The SageMaker Pipelines wrapper:

# training_pipeline.py
from sagemaker.workflow.pipeline import Pipeline
from sagemaker.workflow.steps import ProcessingStep, TrainingStep
from sagemaker.workflow.parameters import ParameterString, ParameterInteger
from sagemaker.huggingface import HuggingFaceProcessor
from sagemaker.huggingface.estimator import HuggingFace


def build_absa_pipeline(role: str, region: str = "ap-northeast-1") -> Pipeline:
    label_version = ParameterInteger(name="MaxLabelVersion", default_value=0)
    aspect_version = ParameterInteger(name="AspectVersion", default_value=3)
    taxonomy_uri = ParameterString(
        name="TaxonomyURI",
        default_value="s3://manga-ml-taxonomy-apne1/absa/v3/aspect_taxonomy.yaml",
    )

    estimator = HuggingFace(
        entry_point="train.py",
        source_dir="src/",
        instance_type="ml.g5.12xlarge",
        instance_count=1,
        role=role,
        transformers_version="4.36",
        pytorch_version="2.1",
        py_version="py310",
        use_spot_instances=True,
        max_wait=28800,
        max_run=21600,                              # 6h hard cap
        checkpoint_s3_uri="s3://manga-ml-checkpoints-apne1/absa/",
        checkpoint_local_path="/opt/ml/checkpoints",
        distribution={"torch_distributed": {"enabled": True}},
        hyperparameters={
            "model_name": "microsoft/deberta-v3-base",
            "epochs": 4,
            "taxonomy_path": "/opt/ml/input/data/taxonomy/aspect_taxonomy.yaml",
            "train_uri": "/opt/ml/input/data/train/",
            "val_uri": "/opt/ml/input/data/val/",
            "sentiment_class_weights": "[1.0, 1.4, 1.2]",  # neutral up-weighted, neg too
        },
    )
    train = TrainingStep(name="ABSAMultiTaskTrain", estimator=estimator)
    # ... Stage 1-7 processing steps from the diagram
    return Pipeline(
        name="ABSAQuarterlyRetrain",
        parameters=[label_version, aspect_version, taxonomy_uri],
        steps=[train],  # plus the validation/eval/bias/registration steps
    )

4. Why Async Inference (and Not Real-Time or Plain Batch)

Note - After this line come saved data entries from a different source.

-- ==== Sys2Proof/Laws/State.lean ====
section
/-! SUPPORT. What each update of the state leaves in each field: one lemma per field per update. -/

namespace Sys2Proof.Machine

/-! ### Fields after `setcc` -/

@[simp] theorem setcc_regs (s : State) (v : Word) : (s.setcc v).regs = s.regs := rfl
@[simp] theorem setcc_pc (s : State) (v : Word) : (s.setcc v).pc = s.pc := rfl
@[simp] theorem setcc_cond (s : State) (v : Word) : (s.setcc v).cond = flagOf v := rfl
@[simp] theorem setcc_es (s : State) (v : Word) : (s.setcc v).es = s.es := rfl
@[simp] theorem setcc_ir (s : State) (v : Word) : (s.setcc v).ir = s.ir := rfl
@[simp] theorem setcc_mem (s : State) (v : Word) : (s.setcc v).mem = s.mem := rfl
@[simp] theorem setcc_cfg (s : State) (v : Word) : (s.setcc v).cfg = s.cfg := rfl
@[simp] theorem setcc_conIn (s : State) (v : Word) : (s.setcc v).conIn = s.conIn := rfl
@[simp] theorem setcc_conOut (s : State) (v : Word) : (s.setcc v).conOut = s.conOut := rfl
@[simp] theorem setcc_output (s : State) (v : Word) : (s.setcc v).output = s.output := rfl

/-! ### Fields after `memWrite` -/

@[simp] theorem memWrite_regs (s : State) (a v : Word) : (s.memWrite a v).regs = s.regs := rfl
@[simp] theorem memWrite_pc (s : State) (a v : Word) : (s.memWrite a v).pc = s.pc := rfl
@[simp] theorem memWrite_cond (s : State) (a v : Word) : (s.memWrite a v).cond = s.cond := rfl
@[simp] theorem memWrite_es (s : State) (a v : Word) : (s.memWrite a v).es = s.es := rfl
@[simp] theorem memWrite_ir (s : State) (a v : Word) : (s.memWrite a v).ir = s.ir := rfl
@[simp] theorem memWrite_mem (s : State) (a v : Word) : (s.memWrite a v).mem = Memory.write s.mem a v := rfl
@[simp] theorem memWrite_cfg (s : State) (a v : Word) : (s.memWrite a v).cfg = s.cfg := rfl
@[simp] theorem memWrite_conIn (s : State) (a v : Word) : (s.memWrite a v).conIn = s.conIn := rfl
@[simp] theorem memWrite_conOut (s : State) (a v : Word) : (s.memWrite a v).conOut = s.conOut := rfl
@[simp] theorem memWrite_output (s : State) (a v : Word) : (s.memWrite a v).output = s.output := rfl

/-! ### Fields after `setReg` -/

@[simp] theorem setReg_pc (s : State) (r : Reg) (v : Word) : (s.setReg r v).pc = s.pc := rfl
@[simp] theorem setReg_cond (s : State) (r : Reg) (v : Word) : (s.setReg r v).cond = s.cond := rfl
@[simp] theorem setReg_es (s : State) (r : Reg) (v : Word) : (s.setReg r v).es = s.es := rfl
@[simp] theorem setReg_ir (s : State) (r : Reg) (v : Word) : (s.setReg r v).ir = s.ir := rfl
@[simp] theorem setReg_mem (s : State) (r : Reg) (v : Word) : (s.setReg r v).mem = s.mem := rfl
@[simp] theorem setReg_cfg (s : State) (r : Reg) (v : Word) : (s.setReg r v).cfg = s.cfg := rfl
@[simp] theorem setReg_conIn (s : State) (r : Reg) (v : Word) : (s.setReg r v).conIn = s.conIn := rfl
@[simp] theorem setReg_conOut (s : State) (r : Reg) (v : Word) : (s.setReg r v).conOut = s.conOut := rfl
@[simp] theorem setReg_output (s : State) (r : Reg) (v : Word) : (s.setReg r v).output = s.output := rfl

/-! ### Fields after `setPc` -/

@[simp] theorem setPc_regs (s : State) (t : Word) : (s.setPc t).regs = s.regs := rfl
@[simp] theorem setPc_pc (s : State) (t : Word) : (s.setPc t).pc = t := rfl
@[simp] theorem setPc_cond (s : State) (t : Word) : (s.setPc t).cond = s.cond := rfl
@[simp] theorem setPc_es (s : State) (t : Word) : (s.setPc t).es = s.es := rfl
@[simp] theorem setPc_ir (s : State) (t : Word) : (s.setPc t).ir = s.ir := rfl
@[simp] theorem setPc_mem (s : State) (t : Word) : (s.setPc t).mem = s.mem := rfl
@[simp] theorem setPc_cfg (s : State) (t : Word) : (s.setPc t).cfg = s.cfg := rfl
@[simp] theorem setPc_conIn (s : State) (t : Word) : (s.setPc t).conIn = s.conIn := rfl
@[simp] theorem setPc_conOut (s : State) (t : Word) : (s.setPc t).conOut = s.conOut := rfl
@[simp] theorem setPc_output (s : State) (t : Word) : (s.setPc t).output = s.output := rfl

/-! ### Fields after `setEs` -/

@[simp] theorem setEs_regs (s : State) (e : EngineState) : (s.setEs e).regs = s.regs := rfl
@[simp] theorem setEs_pc (s : State) (e : EngineState) : (s.setEs e).pc = s.pc := rfl
@[simp] theorem setEs_cond (s : State) (e : EngineState) : (s.setEs e).cond = s.cond := rfl
@[simp] theorem setEs_es (s : State) (e : EngineState) : (s.setEs e).es = e := rfl
@[simp] theorem setEs_ir (s : State) (e : EngineState) : (s.setEs e).ir = s.ir := rfl
@[simp] theorem setEs_mem (s : State) (e : EngineState) : (s.setEs e).mem = s.mem := rfl
@[simp] theorem setEs_cfg (s : State) (e : EngineState) : (s.setEs e).cfg = s.cfg := rfl
@[simp] theorem setEs_conIn (s : State) (e : EngineState) : (s.setEs e).conIn = s.conIn := rfl
@[simp] theorem setEs_conOut (s : State) (e : EngineState) : (s.setEs e).conOut = s.conOut := rfl
@[simp] theorem setEs_output (s : State) (e : EngineState) : (s.setEs e).output = s.output := rfl

/-! ### Fields after `fetch` -/

@[simp] theorem fetch_regs (s : State) : (s.fetch).regs = s.regs := rfl
@[simp] theorem fetch_pc (s : State) : (s.fetch).pc = s.pc + 1 := rfl
@[simp] theorem fetch_cond (s : State) : (s.fetch).cond = s.cond := rfl
@[simp] theorem fetch_es (s : State) : (s.fetch).es = s.es := rfl
@[simp] theorem fetch_ir (s : State) : (s.fetch).ir = s.memRead s.pc := rfl
@[simp] theorem fetch_mem (s : State) : (s.fetch).mem = s.mem := rfl
@[simp] theorem fetch_cfg (s : State) : (s.fetch).cfg = s.cfg := rfl
@[simp] theorem fetch_conIn (s : State) : (s.fetch).conIn = s.conIn := rfl
@[simp] theorem fetch_conOut (s : State) : (s.fetch).conOut = s.conOut := rfl
@[simp] theorem fetch_output (s : State) : (s.fetch).output = s.output := rfl

/-! ### Fields after `wrote` -/

@[simp] theorem wrote_regs (s : State) (bs : List Byte) : (s.wrote bs).regs = s.regs := rfl
@[simp] theorem wrote_pc (s : State) (bs : List Byte) : (s.wrote bs).pc = s.pc := rfl
@[simp] theorem wrote_cond (s : State) (bs : List Byte) : (s.wrote bs).cond = s.cond := rfl
@[simp] theorem wrote_es (s : State) (bs : List Byte) : (s.wrote bs).es = s.es := rfl
@[simp] theorem wrote_ir (s : State) (bs : List Byte) : (s.wrote bs).ir = s.ir := rfl
@[simp] theorem wrote_mem (s : State) (bs : List Byte) : (s.wrote bs).mem = s.mem := rfl
@[simp] theorem wrote_cfg (s : State) (bs : List Byte) : (s.wrote bs).cfg = s.cfg := rfl
@[simp] theorem wrote_conIn (s : State) (bs : List Byte) : (s.wrote bs).conIn = s.conIn := rfl
@[simp] theorem wrote_conOut (s : State) (bs : List Byte) : (s.wrote bs).conOut = s.conOut.after bs.length := rfl
@[simp] theorem wrote_output (s : State) (bs : List Byte) : (s.wrote bs).output = s.output ++ bs := rfl

/-! ### Fields after `answerInput` -/

@[simp] theorem answerInput_regs (s : State) (answers : List InAnswer) : (s.answerInput answers).regs = s.regs := rfl
@[simp] theorem answerInput_pc (s : State) (answers : List InAnswer) : (s.answerInput answers).pc = s.pc := rfl
@[simp] theorem answerInput_cond (s : State) (answers : List InAnswer) : (s.answerInput answers).cond = s.cond := rfl
@[simp] theorem answerInput_es (s : State) (answers : List InAnswer) : (s.answerInput answers).es = s.es := rfl
@[simp] theorem answerInput_ir (s : State) (answers : List InAnswer) : (s.answerInput answers).ir = s.ir := rfl
@[simp] theorem answerInput_mem (s : State) (answers : List InAnswer) : (s.answerInput answers).mem = s.mem := rfl
@[simp] theorem answerInput_cfg (s : State) (answers : List InAnswer) : (s.answerInput answers).cfg = s.cfg := rfl
@[simp] theorem answerInput_conIn (s : State) (answers : List InAnswer) : (s.answerInput answers).conIn = s.conIn ++ answers := rfl
@[simp] theorem answerInput_conOut (s : State) (answers : List InAnswer) : (s.answerInput answers).conOut = s.conOut := rfl
@[simp] theorem answerInput_output (s : State) (answers : List InAnswer) : (s.answerInput answers).output = s.output := rfl

/-! ### Fields after `answerOutput` -/

@[simp] theorem answerOutput_regs (s : State) (p : OutPort) : (s.answerOutput p).regs = s.regs := rfl
@[simp] theorem answerOutput_pc (s : State) (p : OutPort) : (s.answerOutput p).pc = s.pc := rfl
@[simp] theorem answerOutput_cond (s : State) (p : OutPort) : (s.answerOutput p).cond = s.cond := rfl
@[simp] theorem answerOutput_es (s : State) (p : OutPort) : (s.answerOutput p).es = s.es := rfl
@[simp] theorem answerOutput_ir (s : State) (p : OutPort) : (s.answerOutput p).ir = s.ir := rfl
@[simp] theorem answerOutput_mem (s : State) (p : OutPort) : (s.answerOutput p).mem = s.mem := rfl
@[simp] theorem answerOutput_cfg (s : State) (p : OutPort) : (s.answerOutput p).cfg = s.cfg := rfl
@[simp] theorem answerOutput_conIn (s : State) (p : OutPort) : (s.answerOutput p).conIn = s.conIn := rfl
@[simp] theorem answerOutput_conOut (s : State) (p : OutPort) : (s.answerOutput p).conOut = p := rfl
@[simp] theorem answerOutput_output (s : State) (p : OutPort) : (s.answerOutput p).output = s.output := rfl

/-! ### Fields after `answered` -/

@[simp] theorem answered_regs (s : State) : (s.answered).regs = s.regs := rfl
@[simp] theorem answered_pc (s : State) : (s.answered).pc = s.pc := rfl
@[simp] theorem answered_cond (s : State) : (s.answered).cond = s.cond := rfl
@[simp] theorem answered_es (s : State) : (s.answered).es = s.es := rfl
@[simp] theorem answered_ir (s : State) : (s.answered).ir = s.ir := rfl
@[simp] theorem answered_mem (s : State) : (s.answered).mem = s.mem := rfl
@[simp] theorem answered_cfg (s : State) : (s.answered).cfg = s.cfg := rfl
@[simp] theorem answered_conIn (s : State) : (s.answered).conIn = s.conIn.tail := rfl
@[simp] theorem answered_conOut (s : State) : (s.answered).conOut = s.conOut := rfl
@[simp] theorem answered_output (s : State) : (s.answered).output = s.output := rfl

/-! ### The composed updates, in terms of the plain ones -/

@[simp] theorem setRegCc_eq (s : State) (r : Reg) (v : Word) : s.setRegCc r v = (s.setReg r v).setcc v := rfl
@[simp] theorem link_eq (s : State) : s.link = s.setReg 7 s.pc := rfl
@[simp] theorem trapEntry_eq (s : State) : s.trapEntry = s.setReg 7 s.pc := rfl
@[simp] theorem halt_eq (s : State) : s.halt = s.setEs .halted := rfl
@[simp] theorem trapReturn_eq (s : State) : s.trapReturn = s.setEs (.running .ready) := rfl
@[simp] theorem raise_eq (s : State) (f : Fault) : s.raise f = s.setEs (.faulted f) := rfl
@[simp] theorem trapAddress_eq (s : State) : s.trapAddress = s.pc - 1 := rfl

/-! ### Registers and memory words after an update -/

@[simp] theorem reg_setcc (s : State) (v : Word) (q : Reg) : (s.setcc v).reg q = s.reg q := rfl
@[simp] theorem memRead_setcc (s : State) (v : Word) (q : Word) : (s.setcc v).memRead q = s.memRead q := rfl
@[simp] theorem reg_memWrite (s : State) (a v : Word) (q : Reg) : (s.memWrite a v).reg q = s.reg q := rfl
@[simp] theorem memRead_setReg (s : State) (r : Reg) (v : Word) (q : Word) : (s.setReg r v).memRead q = s.memRead q := rfl
@[simp] theorem reg_setPc (s : State) (t : Word) (q : Reg) : (s.setPc t).reg q = s.reg q := rfl
@[simp] theorem memRead_setPc (s : State) (t : Word) (q : Word) : (s.setPc t).memRead q = s.memRead q := rfl
@[simp] theorem reg_setEs (s : State) (e : EngineState) (q : Reg) : (s.setEs e).reg q = s.reg q := rfl
@[simp] theorem memRead_setEs (s : State) (e : EngineState) (q : Word) : (s.setEs e).memRead q = s.memRead q := rfl
@[simp] theorem reg_fetch (s : State) (q : Reg) : (s.fetch).reg q = s.reg q := rfl
@[simp] theorem memRead_fetch (s : State) (q : Word) : (s.fetch).memRead q = s.memRead q := rfl
@[simp] theorem reg_wrote (s : State) (bs : List Byte) (q : Reg) : (s.wrote bs).reg q = s.reg q := rfl
@[simp] theorem memRead_wrote (s : State) (bs : List Byte) (q : Word) : (s.wrote bs).memRead q = s.memRead q := rfl
@[simp] theorem reg_answerInput (s : State) (answers : List InAnswer) (q : Reg) : (s.answerInput answers).reg q = s.reg q := rfl
@[simp] theorem memRead_answerInput (s : State) (answers : List InAnswer) (q : Word) : (s.answerInput answers).memRead q = s.memRead q := rfl
@[simp] theorem reg_answerOutput (s : State) (p : OutPort) (q : Reg) : (s.answerOutput p).reg q = s.reg q := rfl
@[simp] theorem memRead_answerOutput (s : State) (p : OutPort) (q : Word) : (s.answerOutput p).memRead q = s.memRead q := rfl
@[simp] theorem reg_answered (s : State) (q : Reg) : (s.answered).reg q = s.reg q := rfl
@[simp] theorem memRead_answered (s : State) (q : Word) : (s.answered).memRead q = s.memRead q := rfl

@[simp] theorem reg_setReg_self (s : State) (r : Reg) (v : Word) : (s.setReg r v).reg r = v := by
  simp [State.reg, State.setReg]

theorem reg_setReg_ne (s : State) {r q : Reg} (v : Word) (h : q ≠ r) : (s.setReg r v).reg q = s.reg q := by
  have hv : r.val ≠ q.val := fun e => h (Fin.ext e.symm)
  simp [State.reg, State.setReg, hv]

theorem reg_setReg (s : State) (r q : Reg) (v : Word) :
    (s.setReg r v).reg q = if q = r then v else s.reg q := by
  by_cases h : q = r
  · subst h; simp
  · simp [h, reg_setReg_ne]

/-- After the fetch the instruction register holds the word that was at pc. -/
theorem fetch_ir_eq (s : State) : s.fetch.ir = s.memRead s.pc := rfl

end Sys2Proof.Machine
end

The choice of SageMaker async inference over real-time-endpoint or pure batch transform is deliberate:

Option Why ruled out / chosen
Real-time endpoint Per-review inference latency is uncritical — the user submits a review and reads the title page later. Real-time would require provisioning for ~80K/day with peak bursts at ~600/min during volume drops; async absorbs bursts via SQS-backed queue. Real-time would also waste money idling between bursts.
Pure batch transform A nightly-only pipeline means new reviews wait up to 24 hours before showing up in aspects.* field. This breaks the user expectation that review submission affects the title-page summary "soon."
Async inference (chosen) Per-review p95 ≤ 5s; queue absorbs review-bombing bursts up to ~5K/min without provisioning for peak; ScaleDownToZero behaviour cuts cost during JP off-peak (07:00–18:00 JST when review submission is light); response payload written to S3 and consumed by an OpenSearch-update Lambda that updates the document's aspects field.

Plus a nightly batch transform for the ~5M reviews that have edit-events (see §LLD-5). The two modes share the same model artifact but use different SageMaker resources and different scaling profiles.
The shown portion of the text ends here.